EXERCISE DIRECTIONS
Across the data below, in how many lines does the word "dataField" appear? Give only the number.

(Records excerpted from a collection)
- - - - -

-- ==== Sys2Proof/Certificates/Slice0/Obligations.lean ====
section
/-!
DEFINITION. The statements for the provers. Each docstring says which rules of spec/ it formalises; OBLIGATIONS.json says
whether it formalises them whole ('stated') or rests on them ('derived').
-/

section

open Sys2Proof Sys2Proof.Machine

/-! ### The encoding -/

/-- R81 to R83, R86: decoding the encoding of a well-formed command gives it back, with every operand at every value. -/
def Obligations.DecodeEncodeRoundTrip : Prop := ∀ i : Instr, WellFormed i = true → decode (encode i) = .ok i

/-- R81 to R83, R85, R86: what the decoder reads from any four fields; fields a command does not use do not matter. -/
def Obligations.DecoderFollowsTheOpcodeMap : Prop :=
  ∀ (data : U64) (peer : UnitId) (nb op : Byte),
    decode (descriptor data peer nb op) =
      if op = 0x01#8 then .ok .readbit
      else if op = 0x02#8 then .ok .readbyte
      else if op = 0x03#8 then if nb.toNat ≤ 64 then .ok (.readbits nb) else .error (.reservedCount nb)
      else if op = 0x04#8 then .ok .rreset
      else if op = 0x11#8 then .ok (.writebit (data.getLsbD 0))
      else if op = 0x12#8 then .ok (.writebyte (data.extractLsb' 0 8))
      else if op = 0x13#8 then if nb.toNat ≤ 64 then .ok (.writebits data nb) else .error (.reservedCount nb)
      else if op = 0x14#8 then .ok .flush
      else if op = 0x21#8 then .ok (.readfrom peer data)
      else if op = 0x22#8 then .ok (.writeto peer data)
      else if op = 0x23#8 then .ok (.copy peer)
      else if op = 0x24#8 then .ok .breset
      else .error (.reservedOpcode op)

/-- R81: the four fields of a descriptor are the bits the format gives them, and they are all of it. -/
def Obligations.DescriptorFieldsAreTheirBits : Prop :=
  ∀ d : Desc,
    (∀ j, j < 8 → (opField d).getLsbD j = d.getLsbD j) ∧
    (∀ j, j < 8 → (nbField d).getLsbD j = d.getLsbD (8 + j)) ∧
    (∀ j, j < 16 → (peerField d).getLsbD j = d.getLsbD (16 + j)) ∧
    (∀ j, j < 64 → (dataField d).getLsbD j = d.getLsbD (32 + j)) ∧
    descriptor (dataField d) (peerField d) (nbField d) (opField d) = d

/-- R83, R86: a descriptor that decodes holds the opcode of its command, and no reserved count. -/
def Obligations.DecodedCommandsAreWellFormed : Prop :=
  ∀ (d : Desc) (i : Instr), decode d = .ok i → WellFormed i = true ∧ opField d = opcode i

/-- The encoding examples of 30_encoding.md section 7, and the all-zero descriptor of R83. -/
def Obligations.SpecWordsDecode : Prop :=
  decode 0x000000000000000000000001#96 = .ok .readbit ∧
  decode 0x000000000000000000000002#96 = .ok .readbyte ∧
  decode 0x000000000000000000000C03#96 = .ok (.readbits 12#8) ∧
  decode 0x000000000000000000004003#96 = .ok (.readbits 64#8) ∧
  decode 0x000000000000000000004103#96 = .error (.reservedCount 65#8) ∧
  decode 0x000000000000000000000004#96 = .ok .rreset ∧
  decode 0x000000000000000100000011#96 = .ok (.writebit true) ∧
  decode 0x00000000000000CA00000012#96 = .ok (.writebyte 0xCA#8) ∧
  decode 0x000000000000000500000313#96 = .ok (.writebits 0x5#64 3#8) ∧
  decode 0x000000000000000000000014#96 = .ok .flush ∧
  decode 0x000000000000000C00010021#96 = .ok (.readfrom 1#16 12#64) ∧
  decode 0x000000000000000C00020022#96 = .ok (.writeto 2#16 12#64) ∧
  decode 0x000000000000000000040023#96 = .ok (.copy 4#16) ∧
  decode 0x000000000000000000000024#96 = .ok .breset ∧
  decode 0#96 = .error (.reservedOpcode 0#8)

/-! ### A step, and how a command begins and ends -/

/-- R7, R80: a step performs the command of the host's next descriptor, on the unit it is issued to. -/
def Obligations.StepRunsTheDecodedCommand : Prop :=
  ∀ (s : State) (c : Command) (rest : List Command) (i : Instr),
    s.commands = c :: rest → decode c.desc = .ok i →
    step s = exec i { s with unit := c.unit, commands := rest }

/-- R85: a descriptor that is no command's answers `Fail(ILLEGAL, NONE, 0)` and does nothing else. That it is answered and
not refused, which R85 allows too, is the model's choice (log 11). -/
def Obligations.UndecodableDescriptorIsIllegal : Prop :=
  ∀ (s : State) (c : Command) (rest : List Command) (e : DecodeError),
    s.commands = c :: rest → decode c.desc = .error e →
    step s = .next { s with unit := c.unit, commands := rest, results := s.results ++ [.fail ⟨.illegal, .none, 0#16⟩] }

/-- R272: with no command of the host nothing reaches the state. That the model then takes a step that does nothing is its
own choice (log 4). -/
def Obligations.StepWithoutACommandDoesNothing : Prop := ∀ s : State, s.commands = [] → step s = .next s

/-- A word of the opcode table placed by `withFetchWord` is performed by the very next step (log 4). -/
def Obligations.PlacedWordRunsNext : Prop :=
  ∀ (s : State) (nbits w : Nat) (i : Instr), decodeTableWord nbits w = some i →
    step (s.withFetchWord nbits w) = exec i { s with unit := s.unitFor (tableDesc nbits w) }

/-- R84 to R87: a command that is not legal at its unit changes nothing and answers `Fail(ILLEGAL, NONE, 0)` (answered, not
refused: log 11). -/
def Obligations.IllegalCommandsHaveNoEffect : Prop :=
  ∀ (s : State) (i : Instr), ¬ s.Legal i →
    exec i s = .next { s with results := s.results ++ [.fail ⟨.illegal, .none, 0#16⟩] }

/-- No command of the twelve is refused, and no step. For an illegal command, and a descriptor that is no command's, this is
the model's choice (log 11): R85 lets a model refuse them. -/
def Obligations.CommandsAreNeverRefused : Prop :=
  ∀ (s : State) (r : Refusal), step s ≠ .refused r ∧ ∀ i : Instr, exec i s ≠ .refused r

/-- R80: a command that ends answers exactly one result; it neither issues a command nor changes the `unit` lines. That an
illegal command is among those that answer is the model's choice (log 11). -/
def Obligations.EveryCommandAnswersOnce : Prop :=
  ∀ (i : Instr) (s t : State), exec i s = .next t →
    (∃ r, t.results = s.results ++ [r]) ∧ t.commands = s.commands ∧ t.unit = s.unit

/-! ### READBIT, READBYTE, RRESET -/

/-- R110, R111: READBIT at every reader and for every answer of the source. That a failed READBIT leaves the registers as
they were and that the byte of a `ByteEof` is dropped are the spec's own decisions D9 and D10 (log 5). -/
def Obligations.ReadBitResult : Prop :=
  ∀ (s : State) (r : Reader), s.readerOf s.unit = some r →
    (1 ≤ r.count.toNat → r.count.toNat ≤ 8 →
      exec .readbit s =
        .next ((s.setReader s.unit ⟨r.pending <<< 1, r.count - 1#4⟩).answer (.ok (bitValue (r.pending.getLsbD 7))))) ∧
    (r.count = 0#4 → ∀ a, s.sourceAnswer s.unit = some a →
      exec .readbit s =
        .next
          (match a with
          | .byte b =>
            ((s.afterPull s.unit a).setReader s.unit ⟨b <<< 1, 7#4⟩).answer (.ok (bitValue (b.getLsbD 7)))
          | .byteEof _ => (s.afterPull s.unit a).answer (.fail ⟨.eof, .none, 0#16⟩)
          | .eof => (s.afterPull s.unit a).answer (.fail ⟨.eof, .none, 0#16⟩)
          | .err e => (s.afterPull s.unit a).answer (.fail ⟨.ioErr, .none, e⟩)))

/-- R113 to R116: READBYTE at every reader and for every answer of the source; the byte returned is spliced bit by bit as
R113 says. That an aligned READBYTE writes no register (D12), that an unaligned one drops the byte of a `ByteEof` (D10,
log 5) and that a failed one leaves the registers as they were (D9, log 5) are the spec's own decisions. -/
def Obligations.ReadByteResult : Prop :=
  ∀ (s : State) (r : Reader) (a : SrcResp), s.readerOf s.unit = some r → s.sourceAnswer s.unit = some a →
    (r.count = 0#4 →
      exec .readbyte s =
        .next ((s.afterPull s.unit a).answer
          (match a with
          | .byte b => .ok (byteValue b)
          | .byteEof b => .ok (byteValue b)
          | .eof => .fail ⟨.eof, .none, 0#16⟩
          | .err e => .fail ⟨.ioErr, .none, e⟩))) ∧
    (1 ≤ r.count.toNat → r.count.toNat ≤ 8 →
      match a with
      | .byte b =>
        ∃ out : Byte,
          (∀ j, j < 8 → out.getLsbD j =
            if 8 - r.count.toNat ≤ j then r.pending.getLsbD j else b.getLsbD (j + r.count.toNat)) ∧
          exec .readbyte s =
            .next (((s.afterPull s.unit a).setReader s.unit ⟨b <<< (8 - r.count.toNat), r.count⟩).answer
              (.ok (byteValue out)))
      | .byteEof _ => exec .readbyte s = .next ((s.afterPull s.unit a).answer (.fail ⟨.eof, .none, 0#16⟩))
      | .eof => exec .readbyte s = .next ((s.afterPull s.unit a).answer (.fail ⟨.eof, .none, 0#16⟩))
      | .err e => exec .readbyte s = .next ((s.afterPull s.unit a).answer (.fail ⟨.ioErr, .none, e⟩)))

- - - - -

SOLUTION FOR THIS PROBLEM
2